[[ Data shown open ]]
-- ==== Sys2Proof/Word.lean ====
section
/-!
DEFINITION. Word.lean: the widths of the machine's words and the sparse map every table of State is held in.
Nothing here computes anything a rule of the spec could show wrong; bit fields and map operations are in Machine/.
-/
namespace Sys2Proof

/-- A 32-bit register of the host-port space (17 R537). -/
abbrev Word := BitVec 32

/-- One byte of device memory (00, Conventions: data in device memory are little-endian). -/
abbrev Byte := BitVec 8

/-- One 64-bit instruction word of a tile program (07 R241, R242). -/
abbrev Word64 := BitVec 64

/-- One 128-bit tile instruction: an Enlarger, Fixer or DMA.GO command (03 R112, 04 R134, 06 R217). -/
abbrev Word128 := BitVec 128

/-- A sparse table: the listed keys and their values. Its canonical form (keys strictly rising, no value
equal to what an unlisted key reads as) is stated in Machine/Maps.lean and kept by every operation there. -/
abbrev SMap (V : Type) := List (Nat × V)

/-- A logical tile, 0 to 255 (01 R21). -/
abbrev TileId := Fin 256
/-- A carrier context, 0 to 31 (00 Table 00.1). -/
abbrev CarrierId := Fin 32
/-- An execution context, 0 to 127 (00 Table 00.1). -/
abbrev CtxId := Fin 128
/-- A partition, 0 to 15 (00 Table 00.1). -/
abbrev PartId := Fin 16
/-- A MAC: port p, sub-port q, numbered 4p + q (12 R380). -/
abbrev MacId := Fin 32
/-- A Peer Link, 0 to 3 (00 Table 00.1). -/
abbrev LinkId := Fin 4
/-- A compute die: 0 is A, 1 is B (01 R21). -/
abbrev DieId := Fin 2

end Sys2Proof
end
[[ Data shown closed ]]
[[ Data shown open ]]
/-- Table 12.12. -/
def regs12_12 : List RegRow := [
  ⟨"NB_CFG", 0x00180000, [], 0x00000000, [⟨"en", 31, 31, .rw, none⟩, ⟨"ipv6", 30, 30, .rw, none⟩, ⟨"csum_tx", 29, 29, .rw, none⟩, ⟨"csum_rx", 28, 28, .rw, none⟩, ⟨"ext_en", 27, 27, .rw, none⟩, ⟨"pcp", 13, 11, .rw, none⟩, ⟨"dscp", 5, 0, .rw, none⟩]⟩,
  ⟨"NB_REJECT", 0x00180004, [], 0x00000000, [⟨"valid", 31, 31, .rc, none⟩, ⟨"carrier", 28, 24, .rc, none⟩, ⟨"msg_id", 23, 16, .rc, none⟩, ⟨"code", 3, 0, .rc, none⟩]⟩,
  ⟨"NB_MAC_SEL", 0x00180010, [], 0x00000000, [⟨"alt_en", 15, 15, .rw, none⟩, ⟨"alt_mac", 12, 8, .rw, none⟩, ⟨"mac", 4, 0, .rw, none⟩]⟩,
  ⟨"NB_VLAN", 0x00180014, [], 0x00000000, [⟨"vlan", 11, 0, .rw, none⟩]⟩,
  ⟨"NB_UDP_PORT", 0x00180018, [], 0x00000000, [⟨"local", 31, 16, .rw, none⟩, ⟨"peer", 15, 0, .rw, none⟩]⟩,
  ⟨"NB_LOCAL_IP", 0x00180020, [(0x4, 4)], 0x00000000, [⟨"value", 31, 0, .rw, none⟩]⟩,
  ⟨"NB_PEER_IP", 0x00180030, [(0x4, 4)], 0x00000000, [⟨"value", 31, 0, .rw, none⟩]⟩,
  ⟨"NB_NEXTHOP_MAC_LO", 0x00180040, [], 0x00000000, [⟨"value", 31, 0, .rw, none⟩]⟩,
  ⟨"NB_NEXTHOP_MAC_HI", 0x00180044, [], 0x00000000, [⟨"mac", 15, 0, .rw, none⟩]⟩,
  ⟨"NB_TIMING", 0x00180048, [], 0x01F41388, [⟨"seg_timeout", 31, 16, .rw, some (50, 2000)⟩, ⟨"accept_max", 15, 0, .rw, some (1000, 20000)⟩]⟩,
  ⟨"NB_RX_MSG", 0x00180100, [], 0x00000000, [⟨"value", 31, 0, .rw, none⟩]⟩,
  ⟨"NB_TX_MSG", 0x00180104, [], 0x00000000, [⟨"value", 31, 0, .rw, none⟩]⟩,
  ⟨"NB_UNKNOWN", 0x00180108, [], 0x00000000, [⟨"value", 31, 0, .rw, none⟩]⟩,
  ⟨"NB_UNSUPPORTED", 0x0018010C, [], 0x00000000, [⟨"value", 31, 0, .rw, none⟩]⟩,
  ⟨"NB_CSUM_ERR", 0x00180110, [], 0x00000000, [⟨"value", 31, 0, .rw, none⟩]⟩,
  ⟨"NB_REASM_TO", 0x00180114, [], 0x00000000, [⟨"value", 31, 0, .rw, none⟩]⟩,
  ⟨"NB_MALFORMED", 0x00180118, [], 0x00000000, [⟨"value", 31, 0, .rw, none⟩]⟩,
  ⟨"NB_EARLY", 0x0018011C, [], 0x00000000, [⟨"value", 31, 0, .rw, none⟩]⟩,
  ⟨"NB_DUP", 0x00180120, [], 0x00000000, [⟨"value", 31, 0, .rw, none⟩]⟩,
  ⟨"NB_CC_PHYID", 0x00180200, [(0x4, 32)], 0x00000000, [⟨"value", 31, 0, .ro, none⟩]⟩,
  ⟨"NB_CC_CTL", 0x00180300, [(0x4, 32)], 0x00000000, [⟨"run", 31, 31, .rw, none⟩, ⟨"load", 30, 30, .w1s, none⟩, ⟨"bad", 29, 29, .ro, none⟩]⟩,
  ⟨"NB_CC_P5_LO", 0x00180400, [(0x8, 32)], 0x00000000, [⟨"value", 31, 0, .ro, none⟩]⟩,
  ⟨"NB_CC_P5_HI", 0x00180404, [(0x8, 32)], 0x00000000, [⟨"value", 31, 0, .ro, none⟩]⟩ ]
[[ Data shown closed ]]
[[ Data shown open ]]
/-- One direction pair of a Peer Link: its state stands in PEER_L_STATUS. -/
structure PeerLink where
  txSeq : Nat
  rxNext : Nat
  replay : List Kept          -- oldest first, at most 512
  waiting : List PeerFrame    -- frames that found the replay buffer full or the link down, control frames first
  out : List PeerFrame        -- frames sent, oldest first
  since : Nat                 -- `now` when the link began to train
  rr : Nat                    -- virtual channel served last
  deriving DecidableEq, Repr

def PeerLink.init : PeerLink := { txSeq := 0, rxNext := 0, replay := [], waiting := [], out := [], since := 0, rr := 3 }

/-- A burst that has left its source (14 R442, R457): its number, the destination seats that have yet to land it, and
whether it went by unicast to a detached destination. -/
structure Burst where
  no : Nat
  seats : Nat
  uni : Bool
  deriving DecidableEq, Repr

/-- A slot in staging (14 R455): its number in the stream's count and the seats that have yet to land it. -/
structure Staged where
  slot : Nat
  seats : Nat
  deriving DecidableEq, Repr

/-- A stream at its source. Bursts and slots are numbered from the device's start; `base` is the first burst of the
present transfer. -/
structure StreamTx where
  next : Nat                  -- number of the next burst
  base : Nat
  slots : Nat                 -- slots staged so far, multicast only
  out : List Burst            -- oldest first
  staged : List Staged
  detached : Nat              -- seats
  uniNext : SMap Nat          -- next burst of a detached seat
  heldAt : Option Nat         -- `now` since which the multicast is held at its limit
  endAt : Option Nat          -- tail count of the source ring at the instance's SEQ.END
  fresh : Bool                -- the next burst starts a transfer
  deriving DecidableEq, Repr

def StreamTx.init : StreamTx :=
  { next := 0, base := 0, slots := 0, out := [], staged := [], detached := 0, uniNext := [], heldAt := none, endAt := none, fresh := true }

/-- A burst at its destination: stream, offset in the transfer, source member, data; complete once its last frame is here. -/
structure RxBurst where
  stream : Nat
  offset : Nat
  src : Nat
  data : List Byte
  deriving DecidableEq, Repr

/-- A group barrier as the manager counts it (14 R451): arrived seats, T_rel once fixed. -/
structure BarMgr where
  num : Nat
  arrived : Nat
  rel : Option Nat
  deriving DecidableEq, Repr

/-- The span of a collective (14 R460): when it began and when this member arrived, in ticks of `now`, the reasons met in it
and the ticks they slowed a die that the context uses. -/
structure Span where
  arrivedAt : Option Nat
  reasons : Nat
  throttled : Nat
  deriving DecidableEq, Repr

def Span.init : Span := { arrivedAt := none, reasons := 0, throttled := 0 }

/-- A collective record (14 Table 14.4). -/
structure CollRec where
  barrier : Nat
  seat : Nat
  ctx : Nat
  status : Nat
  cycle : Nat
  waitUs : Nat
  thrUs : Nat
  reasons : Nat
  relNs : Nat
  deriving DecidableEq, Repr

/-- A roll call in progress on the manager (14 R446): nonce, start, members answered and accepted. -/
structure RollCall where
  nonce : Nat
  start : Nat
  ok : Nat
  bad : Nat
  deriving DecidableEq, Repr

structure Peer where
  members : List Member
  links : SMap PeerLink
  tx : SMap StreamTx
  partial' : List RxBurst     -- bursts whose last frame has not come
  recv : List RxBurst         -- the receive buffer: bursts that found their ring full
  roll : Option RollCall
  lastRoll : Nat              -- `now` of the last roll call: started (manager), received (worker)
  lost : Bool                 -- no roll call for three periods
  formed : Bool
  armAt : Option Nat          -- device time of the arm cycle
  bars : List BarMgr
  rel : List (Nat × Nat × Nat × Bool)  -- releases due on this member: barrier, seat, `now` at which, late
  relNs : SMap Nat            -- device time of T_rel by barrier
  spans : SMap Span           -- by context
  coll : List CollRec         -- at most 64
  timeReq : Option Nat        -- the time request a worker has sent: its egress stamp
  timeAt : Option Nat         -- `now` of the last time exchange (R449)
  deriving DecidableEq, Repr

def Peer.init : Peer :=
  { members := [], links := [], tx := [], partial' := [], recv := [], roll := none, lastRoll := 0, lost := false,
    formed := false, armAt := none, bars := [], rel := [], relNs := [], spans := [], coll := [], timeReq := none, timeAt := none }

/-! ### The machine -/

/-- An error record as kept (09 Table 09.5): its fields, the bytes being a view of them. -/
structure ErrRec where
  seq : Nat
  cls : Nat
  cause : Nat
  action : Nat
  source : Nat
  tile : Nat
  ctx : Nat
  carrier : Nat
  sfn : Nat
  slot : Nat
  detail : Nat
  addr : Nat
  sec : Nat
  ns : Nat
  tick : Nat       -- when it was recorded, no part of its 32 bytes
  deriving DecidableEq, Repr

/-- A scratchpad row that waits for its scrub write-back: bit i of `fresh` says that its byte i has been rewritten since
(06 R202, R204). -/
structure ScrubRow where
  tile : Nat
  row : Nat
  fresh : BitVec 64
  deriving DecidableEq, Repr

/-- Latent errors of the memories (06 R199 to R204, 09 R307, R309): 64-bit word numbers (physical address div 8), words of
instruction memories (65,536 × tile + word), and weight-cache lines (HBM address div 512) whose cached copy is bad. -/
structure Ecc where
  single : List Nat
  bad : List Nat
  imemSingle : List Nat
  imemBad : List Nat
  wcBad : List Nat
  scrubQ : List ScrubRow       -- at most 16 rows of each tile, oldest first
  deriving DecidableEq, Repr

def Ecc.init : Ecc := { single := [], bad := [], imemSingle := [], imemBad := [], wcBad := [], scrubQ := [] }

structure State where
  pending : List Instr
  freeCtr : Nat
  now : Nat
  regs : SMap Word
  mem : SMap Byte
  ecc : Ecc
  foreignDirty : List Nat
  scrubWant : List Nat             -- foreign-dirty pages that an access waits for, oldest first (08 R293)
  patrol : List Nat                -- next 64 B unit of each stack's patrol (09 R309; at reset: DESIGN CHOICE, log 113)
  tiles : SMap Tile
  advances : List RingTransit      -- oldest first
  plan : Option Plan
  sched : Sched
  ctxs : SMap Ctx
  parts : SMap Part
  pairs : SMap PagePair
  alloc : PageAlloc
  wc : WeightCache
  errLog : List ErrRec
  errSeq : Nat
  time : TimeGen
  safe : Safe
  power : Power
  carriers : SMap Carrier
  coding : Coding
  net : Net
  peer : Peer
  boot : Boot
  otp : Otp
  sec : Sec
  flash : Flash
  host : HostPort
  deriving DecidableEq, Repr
[[ Data shown closed ]]
Return a copy of each line in the entries that carries the string "every".

DEFINITION. Word.lean: the widths of the machine's words and the sparse map every table of State is held in.
equal to what an unlisted key reads as) is stated in Machine/Maps.lean and kept by every operation there. -/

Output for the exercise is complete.